- **INSTRUCTIONS FOR THE TASK**
Reproduce exactly, from the data that follows, the line with "let becomes := fun", the line with "(.bar0RegisterWrite off v)) ∧", and every line that lies between them.

- **THE DATA**
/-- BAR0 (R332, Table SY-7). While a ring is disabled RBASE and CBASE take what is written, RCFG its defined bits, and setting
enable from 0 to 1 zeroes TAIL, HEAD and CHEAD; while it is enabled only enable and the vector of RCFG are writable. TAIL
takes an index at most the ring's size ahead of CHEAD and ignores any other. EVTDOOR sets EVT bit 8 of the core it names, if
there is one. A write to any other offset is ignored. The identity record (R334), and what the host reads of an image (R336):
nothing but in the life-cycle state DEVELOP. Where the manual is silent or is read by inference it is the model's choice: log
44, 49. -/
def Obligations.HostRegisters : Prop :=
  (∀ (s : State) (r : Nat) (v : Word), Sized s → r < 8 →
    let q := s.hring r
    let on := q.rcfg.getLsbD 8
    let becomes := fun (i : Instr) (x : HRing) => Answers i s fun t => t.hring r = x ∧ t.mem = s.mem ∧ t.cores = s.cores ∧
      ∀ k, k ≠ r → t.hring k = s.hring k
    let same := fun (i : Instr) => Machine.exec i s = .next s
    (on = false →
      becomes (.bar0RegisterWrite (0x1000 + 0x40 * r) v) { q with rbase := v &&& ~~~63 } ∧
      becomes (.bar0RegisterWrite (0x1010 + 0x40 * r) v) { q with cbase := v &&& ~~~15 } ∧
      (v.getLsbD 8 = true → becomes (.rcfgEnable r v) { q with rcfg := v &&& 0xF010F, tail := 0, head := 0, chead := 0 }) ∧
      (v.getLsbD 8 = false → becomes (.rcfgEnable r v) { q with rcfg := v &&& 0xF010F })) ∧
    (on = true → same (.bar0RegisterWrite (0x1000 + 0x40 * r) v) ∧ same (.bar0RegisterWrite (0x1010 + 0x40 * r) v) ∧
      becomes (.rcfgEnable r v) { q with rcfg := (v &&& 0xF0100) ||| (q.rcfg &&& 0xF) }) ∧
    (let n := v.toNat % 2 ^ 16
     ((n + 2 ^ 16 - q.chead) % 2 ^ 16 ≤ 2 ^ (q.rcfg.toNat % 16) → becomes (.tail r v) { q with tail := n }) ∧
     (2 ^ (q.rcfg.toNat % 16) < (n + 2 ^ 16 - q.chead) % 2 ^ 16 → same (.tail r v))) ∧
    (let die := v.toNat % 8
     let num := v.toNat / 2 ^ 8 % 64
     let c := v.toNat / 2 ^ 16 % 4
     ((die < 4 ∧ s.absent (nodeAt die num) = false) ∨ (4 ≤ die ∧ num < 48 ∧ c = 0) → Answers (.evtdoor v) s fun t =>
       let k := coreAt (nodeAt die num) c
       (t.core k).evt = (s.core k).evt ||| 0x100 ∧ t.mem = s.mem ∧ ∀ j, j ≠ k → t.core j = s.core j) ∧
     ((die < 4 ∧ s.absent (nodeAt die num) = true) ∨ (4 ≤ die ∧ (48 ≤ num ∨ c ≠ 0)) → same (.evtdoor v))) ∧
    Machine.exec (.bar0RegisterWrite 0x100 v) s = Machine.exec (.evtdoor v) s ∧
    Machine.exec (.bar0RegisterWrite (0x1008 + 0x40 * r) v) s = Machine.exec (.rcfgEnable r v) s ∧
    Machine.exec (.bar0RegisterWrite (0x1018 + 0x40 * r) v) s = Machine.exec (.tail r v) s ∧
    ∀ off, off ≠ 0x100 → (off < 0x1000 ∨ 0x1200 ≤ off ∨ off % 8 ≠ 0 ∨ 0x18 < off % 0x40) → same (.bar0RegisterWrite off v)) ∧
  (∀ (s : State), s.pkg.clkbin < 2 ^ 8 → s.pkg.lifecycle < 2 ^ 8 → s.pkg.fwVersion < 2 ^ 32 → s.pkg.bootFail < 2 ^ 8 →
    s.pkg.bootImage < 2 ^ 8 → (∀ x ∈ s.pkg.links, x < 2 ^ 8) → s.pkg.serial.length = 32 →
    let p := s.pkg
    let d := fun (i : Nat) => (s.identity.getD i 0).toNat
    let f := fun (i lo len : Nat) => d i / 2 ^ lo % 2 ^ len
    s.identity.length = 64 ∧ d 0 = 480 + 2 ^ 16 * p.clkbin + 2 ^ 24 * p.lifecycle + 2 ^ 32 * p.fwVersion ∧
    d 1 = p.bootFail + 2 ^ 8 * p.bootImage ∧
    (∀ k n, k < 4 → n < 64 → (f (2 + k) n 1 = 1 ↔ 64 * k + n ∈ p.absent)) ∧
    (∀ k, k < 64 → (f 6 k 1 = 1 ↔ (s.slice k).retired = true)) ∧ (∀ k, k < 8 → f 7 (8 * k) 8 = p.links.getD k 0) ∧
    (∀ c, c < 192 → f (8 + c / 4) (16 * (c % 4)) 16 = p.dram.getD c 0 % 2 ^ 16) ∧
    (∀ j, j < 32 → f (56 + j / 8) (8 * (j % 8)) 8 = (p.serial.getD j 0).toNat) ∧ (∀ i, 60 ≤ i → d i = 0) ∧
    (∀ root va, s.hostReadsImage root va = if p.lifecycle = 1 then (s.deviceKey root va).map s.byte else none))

- **RESPONSE TO THIS TASK**
    let becomes := fun (i : Instr) (x : HRing) => Answers i s fun t => t.hring r = x ∧ t.mem = s.mem ∧ t.cores = s.cores ∧
      ∀ k, k ≠ r → t.hring k = s.hring k
    let same := fun (i : Instr) => Machine.exec i s = .next s
    (on = false →
      becomes (.bar0RegisterWrite (0x1000 + 0x40 * r) v) { q with rbase := v &&& ~~~63 } ∧
      becomes (.bar0RegisterWrite (0x1010 + 0x40 * r) v) { q with cbase := v &&& ~~~15 } ∧
      (v.getLsbD 8 = true → becomes (.rcfgEnable r v) { q with rcfg := v &&& 0xF010F, tail := 0, head := 0, chead := 0 }) ∧
      (v.getLsbD 8 = false → becomes (.rcfgEnable r v) { q with rcfg := v &&& 0xF010F })) ∧
    (on = true → same (.bar0RegisterWrite (0x1000 + 0x40 * r) v) ∧ same (.bar0RegisterWrite (0x1010 + 0x40 * r) v) ∧
      becomes (.rcfgEnable r v) { q with rcfg := (v &&& 0xF0100) ||| (q.rcfg &&& 0xF) }) ∧
    (let n := v.toNat % 2 ^ 16
     ((n + 2 ^ 16 - q.chead) % 2 ^ 16 ≤ 2 ^ (q.rcfg.toNat % 16) → becomes (.tail r v) { q with tail := n }) ∧
     (2 ^ (q.rcfg.toNat % 16) < (n + 2 ^ 16 - q.chead) % 2 ^ 16 → same (.tail r v))) ∧
    (let die := v.toNat % 8
     let num := v.toNat / 2 ^ 8 % 64
     let c := v.toNat / 2 ^ 16 % 4
     ((die < 4 ∧ s.absent (nodeAt die num) = false) ∨ (4 ≤ die ∧ num < 48 ∧ c = 0) → Answers (.evtdoor v) s fun t =>
       let k := coreAt (nodeAt die num) c
       (t.core k).evt = (s.core k).evt ||| 0x100 ∧ t.mem = s.mem ∧ ∀ j, j ≠ k → t.core j = s.core j) ∧
     ((die < 4 ∧ s.absent (nodeAt die num) = true) ∨ (4 ≤ die ∧ (48 ≤ num ∨ c ≠ 0)) → same (.evtdoor v))) ∧
    Machine.exec (.bar0RegisterWrite 0x100 v) s = Machine.exec (.evtdoor v) s ∧
    Machine.exec (.bar0RegisterWrite (0x1008 + 0x40 * r) v) s = Machine.exec (.rcfgEnable r v) s ∧
    Machine.exec (.bar0RegisterWrite (0x1018 + 0x40 * r) v) s = Machine.exec (.tail r v) s ∧
    ∀ off, off ≠ 0x100 → (off < 0x1000 ∨ 0x1200 ≤ off ∨ off % 8 ≠ 0 ∨ 0x18 < off % 0x40) → same (.bar0RegisterWrite off v)) ∧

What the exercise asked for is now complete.